Я знал, что великий князь Георгий, средний сын Александра III, страдавший туберкулезом и рано умерший, большую часть года по предписанию врачей проводил в отдаленной грузинской деревне. Не исключено, что император, видя страдания своей жены, вынужденной находиться в разлуке с больным сыном, захотел таким пасхальным подарком ее немного подбодрить и утешить.
— О, как это трогательно! — зачарованно воскликнула дама, выслушав мой рассказ. — И какой милый человек, оказывается, ваш царь! Я знаю, что Александр III был еще замечательным коллекционером. Не так ли? Отец моего мужа в начале 30-х годов купил несколько картин из собрания Эрмитажа. Может, вы слышали?
— А какие именно картины? — спросил я, внутренне изумившись этой подробности.
— Два Рафаэля, один Боттичелли, несколько картин Рембрандта…

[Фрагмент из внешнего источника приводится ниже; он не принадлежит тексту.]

/-- Training succeeds: Hoist serves, HOI_EPOCH counts on, FMN_DRAM_CAP is set and the unit rejoins (R317, R320, R332,
R333). -/
def Dev.trained (d : Dev) (x : Training) (baseline : Bool) : Dev :=
  let d := (d.setFld R.HOI_STATUS 2 0 1).setFld R.HOI_STATUS 9 8 x.rate
  let d := (d.setReg R.HOI_EPOCH (d.reg R.HOI_EPOCH + 1)).setReg R.FMN_DRAM_CAP (BitVec.ofNat 32 (dramCap x.rate))
  let d := d.setFld R.HOI_TRAIN 31 16 (satN 65535 ((d.now - x.start) / 1600000))
  let same := decide (x.rate < 2) && decide (16 * 2 ^ 30 < d.chBytes 0)
  let d := [0, 1].foldl (fun (d : Dev) n => ((d.setBit (R.HOI_CH_STATUS n) 0 true).setBit (R.HOI_CH_STATUS n) 2 same).onHoiCh n (fun c => { c with tagCache := [] })) d
  let d := if x.retrain && baseline then
      let d := [R.HOI_CH_DEAD0 0, R.HOI_CH_DEAD1 0, R.HOI_CH_DEAD0 1, R.HOI_CH_DEAD1 1].foldl (fun (d : Dev) a => d.setReg a 0) d
      { (d.setFld R.HOI_STATUS 17 16 0) with top := { d.top with removed := d.top.removed.filter (fun u => match u with | .dramDevice _ _ _ => false | _ => true) } }
    else d
  let d := { (d.reinstateUnit .hoist) with hoi := { d.hoi with training := none }, boot := { d.boot with dramDone := true } }
  (d.setBit R.WAV_STATUS 8 false).tapsUp.armIfReady

/-- TRAINING_COMPLETE (R317): step 7 passes; `baseline` says whether the lane-test baseline passed. A rate queued during
step 7 starts training again. -/
def execTrainingComplete (t : Nat) (baseline : Bool) (s : State) : Out :=
  s.atTick t (fun d => match d.hoi.training with
    | none => d
    | some x =>
      if x.step != 7 then d
      else
        let p := d.hoi.ratePend
        let d := d.trained x baseline
        match p with | some r => d.startTraining r true | none => d)

/-- What an accepted write of HOI_CMD does (R316, R317, R332, R333, Table 16-8). -/
def Dev.hoiCmd (d : Dev) (w : Word) : Dev :=
  let put := fun (d : Dev) st r => d.setReg R.HOI_CMD (cmdWord w 0x30FF st r)
  let rate := d.fld R.HOI_CTRL 1 0
  match bits w 7 0 with
  | 1 =>
    if !d.inState [.armed, .held] then put d 2 1
    else if d.hoistFailed && !d.faultCleared d.hoi.failCode then put d 2 2
    else match d.hoi.training with
      | some x =>
        if 1 ≤ x.step then put (({ d with hoi := { d.hoi with ratePend := some rate } }).setBit R.HOI_STATUS 7 true) 1 0
        else put (d.putTraining { x with target := rate, rate := firstRate rate, retrain := true }) 1 0
      | none => put (d.startTraining rate true) 1 0
  | 2 =>
    if d.hoi.training.isSome || d.hoi.laneTest.isSome then put d 2 3
    else if !d.hoistServing then put d 2 1
    else put { d with hoi := { d.hoi with laneTest := some (bits w 12 12, bits w 13 13, true) } } 3 0
  | _ => put d 2 4

/-- HOI_RETRAIN (R316, R333). -/
def execHoiRetrain (src t : Nat) (s : State) : Out := s.atTick t (fun d => d.cmdWrite src R.HOI_CMD 1#32 (fun d => d.hoiCmd 1#32))

/-- What a write of HOI_CTRL does: a changed rate starts training in ARMED and HELD, is queued while a gathering step
runs, and is refused in RANGING (R316, R317). -/
def Dev.hoiCtrlWrite (d : Dev) (v : Word) : Dev :=
  let v := v &&& 0x1F#32
  let old := d.fld R.HOI_CTRL 1 0
  let new := bits v 1 0
  if new = old then d.setReg R.HOI_CTRL v
  else if d.ranging then (d.setReg R.HOI_CTRL (setBits v 1 0 old)).setBit R.HOI_STATUS 4 true
  else
    let d := d.setReg R.HOI_CTRL v
    match d.hoi.training with
    | some x =>
      if 1 ≤ x.step then ({ d with hoi := { d.hoi with ratePend := some new } }).setBit R.HOI_STATUS 7 true
      else d.putTraining { x with target := new, rate := firstRate new }
    | none => if d.inState [.armed, .held] && !d.hoistFailed then d.startTraining new false else d

/-- HOI_RATE_WRITE (R316). -/
def execHoiRateWrite (src t : Nat) (value : Word) (s : State) : Out := s.atTick t (fun d => d.regWrite src R.HOI_CTRL value (fun d => d.hoiCtrlWrite value))

/-! Commands on the DRAM bus (R326 to R330). -/

/-- The retry buffer keeps the last 32 commands; the bits "as issued" are free (Table 16-11, log entry 28). -/
def Dev.retryPut (d : Dev) (n sub rank : Nat) : Dev :=
  (d.drew).onHoiCh n (fun c =>
    let l := c.retry ++ [((d.fresh 56).toNat, sub + 2 * rank, d.time % 2 ^ 32)]
    { c with retry := l.drop (l.length - 32) })

/-- One activate of `row` counted in a bank's table (R329): the table and the row's count. -/
def rhCount (l : List (Nat × Nat)) (row : Nat) : List (Nat × Nat) × Nat :=
  match l.find? (fun p => p.1 == row) with
  | some p => (l.map (fun q => if q.1 == row then (row, p.2 + 1) else q), p.2 + 1)
  | none =>
    if l.length < 64 then (l ++ [(row, 1)], 1)
    else
      let m := l.foldl (fun m p => Nat.min m p.2) (l.headD (0, 0)).2
      let i := (l.takeWhile (fun p => p.2 != m)).length
      (l.set i (row, m + 1), m + 1)

/-- The activate of `row` would queue a further neighbour refresh. -/
def Dev.rhFull (d : Dev) (n bank row : Nat) : Bool :=
  d.rbit R.HOI_RH_CFG 16 && decide (16 ≤ (d.hoiCh n).rhQueue.length) &&
  decide (d.fld R.HOI_RH_CFG 13 0 ≤ (rhCount (mgetD (d.hoiCh n).rh bank []) row).2)

/-- An activate is counted; at the threshold a refresh of the neighbours is queued (R329). -/
def Dev.rhActivate (d : Dev) (n bank row : Nat) : Dev :=
  if !d.rbit R.HOI_RH_CFG 16 then d
  else
    let (l, k) := rhCount (mgetD (d.hoiCh n).rh bank []) row
    if d.fld R.HOI_RH_CFG 13 0 ≤ k then
      (d.onHoiCh n (fun c => { c with
        rh := mput c.rh bank (l.map (fun p => if p.1 == row then (row, 0) else p)), rhQueue := c.rhQueue ++ [(bank, row)] })).inc64 (R.HOI_CNT_RH_REFRESH n) 1
    else d.onHoiCh n (fun c => { c with rh := mput c.rh bank l })

/-- The tag cache serves the side-table burst of channel burst `b` (R319, DDR4); which clean or dirty line leaves is free. -/
def Dev.tagTouch (d : Dev) (n b : Nat) (write : Bool) : Dev :=
  if d.ddr5 then d
  else
    let k := b / 8
    let c := d.hoiCh n
    let l := match c.tagCache.find? (fun p => p.1 == k) with
      | some _ => c.tagCache.map (fun p => if p.1 == k then (k, p.2 || write) else p)
      | none => if c.tagCache.length < 512 then c.tagCache ++ [(k, write)] else c.tagCache.set ((d.fresh 9).toNat) (k, write)
    let d := (d.drew).onHoiCh n (fun c => { c with tagCache := l })
    d.setFld (R.HOI_CH_STATUS n) 15 8 ((l.filter (·.2)).length / 4)

/-- Leave self-refresh on channel `n` (R331). -/
def Dev.srExit (d : Dev) (n : Nat) : Dev :=
  let d := d.setBit (R.HOI_CH_STATUS n) 1 false
  d.setBit R.HOI_STATUS 5 (d.rbit (R.HOI_CH_STATUS 0) 1 || d.rbit (R.HOI_CH_STATUS 1) 1)

/-- A column command for the burst of DRAM address `a`: self-refresh is left, the row opened and counted, the commands
kept in the retry buffer. None while a recovery runs, or while the neighbour queue holds the activate (R327, R329 to
R331). -/
def Dev.burstIssue (d : Dev) (a : Nat) (write : Bool) : Option Dev :=
  let n := chanOf a
  let l := d.locOf a
  let bank := l.bank
  let c := d.hoiCh n
  if c.recovery.isSome then none
  else
    let isOpen := (mget c.openRows bank).any (fun p => p.1 == l.row)
    if !isOpen && d.rhFull n bank l.row then none
    else
      let d := d.srExit n
      let d := if isOpen then d
        else
          let d := if (mget c.openRows bank).isSome then d.retryPut n l.sc l.rank else d
          (d.retryPut n l.sc l.rank).rhActivate n bank l.row
      let d := (d.retryPut n l.sc l.rank).tagTouch n (chanBurst a) write
      some (d.onHoiCh n (fun c => { c with
        lastReq := d.now
        openRows := if d.fld (R.HOI_CH_PAGE n) 7 0 = 0 then mdel c.openRows bank else mput c.openRows bank (l.row, d.now) }))

/-- A held activate starts counting stall cycles (R329). -/
def Dev.noteStall (d : Dev) (a : Nat) : Dev :=
  let n := chanOf a
  if (d.hoiCh n).recovery.isNone then d.onHoiCh n (fun c => { c with stallSince := c.stallSince <|> some d.now }) else d

/-- Fault 0x1303, at most once per round per channel (R321). -/
def Dev.burstFault (d : Dev) (n : Nat) : Dev :=
  let r := d.reg64 R.FMN_ROUND + 1
  if (d.hoiCh n).logged = r then d else (d.logFault 0x1303 .n).onHoiCh n (fun c => { c with logged := r })

/-- An uncorrectable read of a rank by a port other than the management window: 16 in a round start a lane test (R332). -/
def Dev.rankUncorr (d : Dev) (n rank : Nat) : Dev :=
  let r := d.reg64 R.FMN_ROUND
  let (r0, k0) := mgetD (d.hoiCh n).uncorr rank (r, 0)
  let k := if r0 = r then k0 + 1 else 1
  let d := d.onHoiCh n (fun c => { c with uncorr := mput c.uncorr rank (r, k) })
  if k = 16 && d.rbit R.HOI_CTRL 4 && d.hoi.laneTest.isNone then { d with hoi := { d.hoi with laneTest := some (n, rank, false) } } else d

/-- A burst read judged by its codewords and its tag (R321): `e0`, `e1` bytes in error in the codewords, `tagBad` both tag
copies damaged, `window` the management window. Answers the device and whether each word is delivered poisoned. -/
def Dev.judgeBurst (d : Dev) (a e0 e1 : Nat) (tagBad window : Bool) : Dev × Bool × Bool :=
  let n := chanOf a
  let unc := fun (e : Nat) => decide (2 ≤ e ∧ e ≤ 3)
  let wrong := decide (4 ≤ e0) || decide (4 ≤ e1)
  let corr := e0 == 1 || e1 == 1
  let d := if corr then d.inc64 (R.HOI_CNT_CORR n) 1 else d
  let d := if corr && d.rbit R.HOI_CTRL 3 then
      if 16 ≤ (d.hoiCh n).wb.length then d.inc64 (R.HOI_CNT_WB_DROP n) 1
      else d.onHoiCh n (fun c => { c with wb := c.wb ++ [a / 64] })
    else d
  let uncorrectable := fun (d : Dev) =>
    let d := (d.inc64 (R.HOI_CNT_UNCORR n) 1).burstFault n
    (if window then d else d.rankUncorr n (d.locOf a).rank, true, true)
  let mismatch := fun (d : Dev) => ((d.inc64 (R.HOI_CNT_TAG n) 1).burstFault n, true, true)
  match d.tagOf (a / 64) with
  | some t =>
    if unc e0 || unc e1 then uncorrectable d
    else if wrong || tagBad then mismatch d
    else if t.epoch = d.epoch8 then (d, t.p0, t.p1)
    else (d.inc64 (R.HOI_CNT_STALE n) 1, true, true)
  -- never written since power-on: whether the codewords or the tags fail is not stated (log entry 28)
  | none => if bit (d.fresh 32) 0 || unc e0 || unc e1 then uncorrectable d.drew else mismatch d.drew

/-- A Bulk request of `n` words of activity `act` is admitted, or its activity is noted as spent (R248, R326). -/
def Dev.admitWords (d : Dev) (act n : Nat) : Dev × Bool :=
  match d.tryServe act n false with
  | some d => (d, true)
  | none => ({ d with fmn := { d.fmn with starved := if d.fmn.starved.contains act then d.fmn.starved else act :: d.fmn.starved } }, false)

/-- A burst read of activity `act` at byte address `a` (R321, R322, R326). Its words stand in `hoi.last`. -/
def State.burstRead (s : State) (act a e0 e1 : Nat) (tagBad : Bool) : State × Bool :=
  let d := s.dev
  let a := a / 64 * 64
  let done := fun (d : Dev) (l : List Byte) (p : Bool × Bool) => ({ s with dev := { d with hoi := { d.hoi with last := l, lastPoison := p } } }, true)
  if d.hoistFailed then done d (List.replicate 64 0#8) (true, true)
  else if !d.hoistServing then (s, false)
  else if d.hoistBytes ≤ a then done d (List.replicate 64 0#8) (false, false)
  else
    let (d, ok) := d.admitWords act 2
    if !ok then ({ s with dev := d }, false)
    else match d.burstIssue a false with
      | none => ({ s with dev := s.dev.noteStall a }, false)
      | some d =>
        let (d, p0, p1) := d.judgeBurst a e0 e1 tagBad (act == 18)
        let w := fun (p : Bool) (b : Nat) => if p then List.replicate 32 0#8 else dramBytes s.dram b 32
        done d (w p0 a ++ w p1 (a + 32)) (p0, p1)

/-- DRAM_READ (R321). -/
def execDramRead (t activity addr err0 err1 : Nat) (tagBad : Bool) (s : State) : Out :=
  s.atTickMem t (fun s => (s.burstRead activity addr err0 err1 tagBad).1)

/-- A write of one or two whole words of activity `act` (R322): 2 words are charged for a burst, 4 for a merged write. A
later write cancels a queued write-back (R323). -/
def State.burstWrite (s : State) (act a : Nat) (data : List Byte) (poison : Bool) (e0 e1 : Nat) : State × Bool :=
  let d := s.dev
  let whole := decide (64 ≤ data.length) && a % 64 == 0
  if d.hoistFailed then (s, true)
  else if !d.hoistServing then (s, false)
  else if d.hoistBytes ≤ a then (s, true)
  else
    let (d, ok) := d.admitWords act (if whole then 2 else 4)
    if !ok then ({ s with dev := d }, false)
    else match d.burstIssue a true with
      | none => ({ s with dev := s.dev.noteStall a }, false)
      | some d =>
        let n := chanOf a
        -- the merge reads the burst first
        let (d, b0, b1) := if whole then (d, false, false) else d.judgeBurst a e0 e1 false (act == 18)
        let d := d.onHoiCh n (fun c => { c with wb := c.wb.filter (· != a / 64) })
        let s := { s with dev := d }
        if whole then
          (((s.dramPutWord (a / 32) (data.take 32) poison).dramPutWord (a / 32 + 1) ((data.drop 32).take 32) poison), true)
        else
          -- the other word is lost when the read was poisoned
          let t : DTag := { lo := a / 64, hi := a / 64 + 1, epoch := d.epoch8, p0 := b0, p1 := b1 }
          let s := if b0 || b1 then s.onDev (fun d => d.putTag t) else s
          (s.dramPutWord (a / 32) ((data ++ List.replicate 32 0#8).take 32) poison, true)

/-- DRAM_WRITE (R322): 32 bytes are one word, 64 a whole burst; `err0` and `err1` are errors of a merge's read. -/
def execDramWrite (t activity addr : Nat) (data : List Byte) (poison : Bool) (err0 err1 : Nat) (s : State) : Out :=
  s.atTickMem t (fun s => (s.burstWrite activity (addr / 32 * 32) data poison err0 err1).1)

/-- CORRECTED_WRITE_BACK (R323): the oldest queued burst of channel `ch` is written back in corrected form. -/
def execCorrectedWriteBack (t ch : Nat) (s : State) : Out :=
  s.atTick t (fun d => if d.hoistServing && (d.hoiCh ch).recovery.isNone then d.onHoiCh ch (fun c => { c with wb := c.wb.drop 1 }) else d)

/-! Refresh and row disturbance (R327 to R329). -/

/-- Some real-time port shows panic: the lode write-back, or the waveform port as its operand says (log entry 22). -/
def Dev.rtPanic (d : Dev) (wav : Bool) : Bool := d.rbit R.HST_STATUS 1 || wav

— Простите, а можно спросить, как звали вашего свекра?
— Эндрю Меллон.
Повисла пауза. Потом дама поспешила уточнить, что своего свекра лично не знала. Он умер задолго до ее замужества. Тем не менее об эрмитажной эпопее она была хорошо осведомлена. Как оказалось, все великие картины были переданы Меллоном в качестве личного дара президенту Рузвельту. Позднее в Вашингтоне для его коллекции была построена Национальная галерея искусства. Круг замкнулся. Напоследок я из вежливости поинтересовался, как зовут даму, на что она не без некоторой игривости заметила, что привыкла, когда ее называют просто Банни. Потом знающие люди объяснили мне, что Банни Меллон — знаковая фигура для американского истеблишмента, один из главных арбитров идеального вкуса. В свое время она научила Жаклин Кеннеди, как надо правильно обставлять дом и ухаживать за садом. Ко всему прочему она была еще и знаменитым садоводом.
По совету миссис Меллон я отправился в Вашингтон взглянуть на бывшие эрмитажные сокровища, когда-то купленные ее свекром. В здании на авеню Конституции во всех залах приглушенно звучала музыка, в высоких вазах благоухали пионы, а в холле журчал фонтан с бронзовым Меркурием.
Группы детей в одинаковых пиджачках сидели на полу и что-то старательно рисовали. Минуя целые залы и эпохи, я прицельно выискивал знакомые картины.
Вот «Девочка с метлой» Рембрандта, а вот его же портрет Титуса в античном уборе. И тициановская Венера все так же победительно смотрит на себя в зеркало.
И лучший портрет кисти Веласкеса — папы Иннокентия X, и изумительный «Карточный домик» Жана-Батиста Шардена.
И «Мадонна Альба» Рафаэля, и его же «Святой Георгий, побеждающий Дракона». Правда без лампады, но на видном месте.
Как мы видим, великое искусство способно победить даже такое чудовище, как Время.
Наверное, это один из ключевых выводов, к которому приходишь после прочтения книги «Проданные сокровища России». Искусство никому не принадлежит и принадлежать не может. Ни Романовым, ни Меллонам, ни даже народу, чьим именем так любят клясться вожди и разные популистские деятели. Великие шедевры сами вольны выбирать себе и музейные стены, и временных владельцев, и даже страны. А мы можем лишь вставать в длинные очереди, чтобы на них взглянуть.
Кстати, когда отношения с США были существенно лучше, некоторым из бывших эрмитажных картин было позволено посетить Петербург с официальным визитом. В этом виделось что-то вроде проявления доброй воли, государственной мудрости и доверия между странами. Но как же давно это было.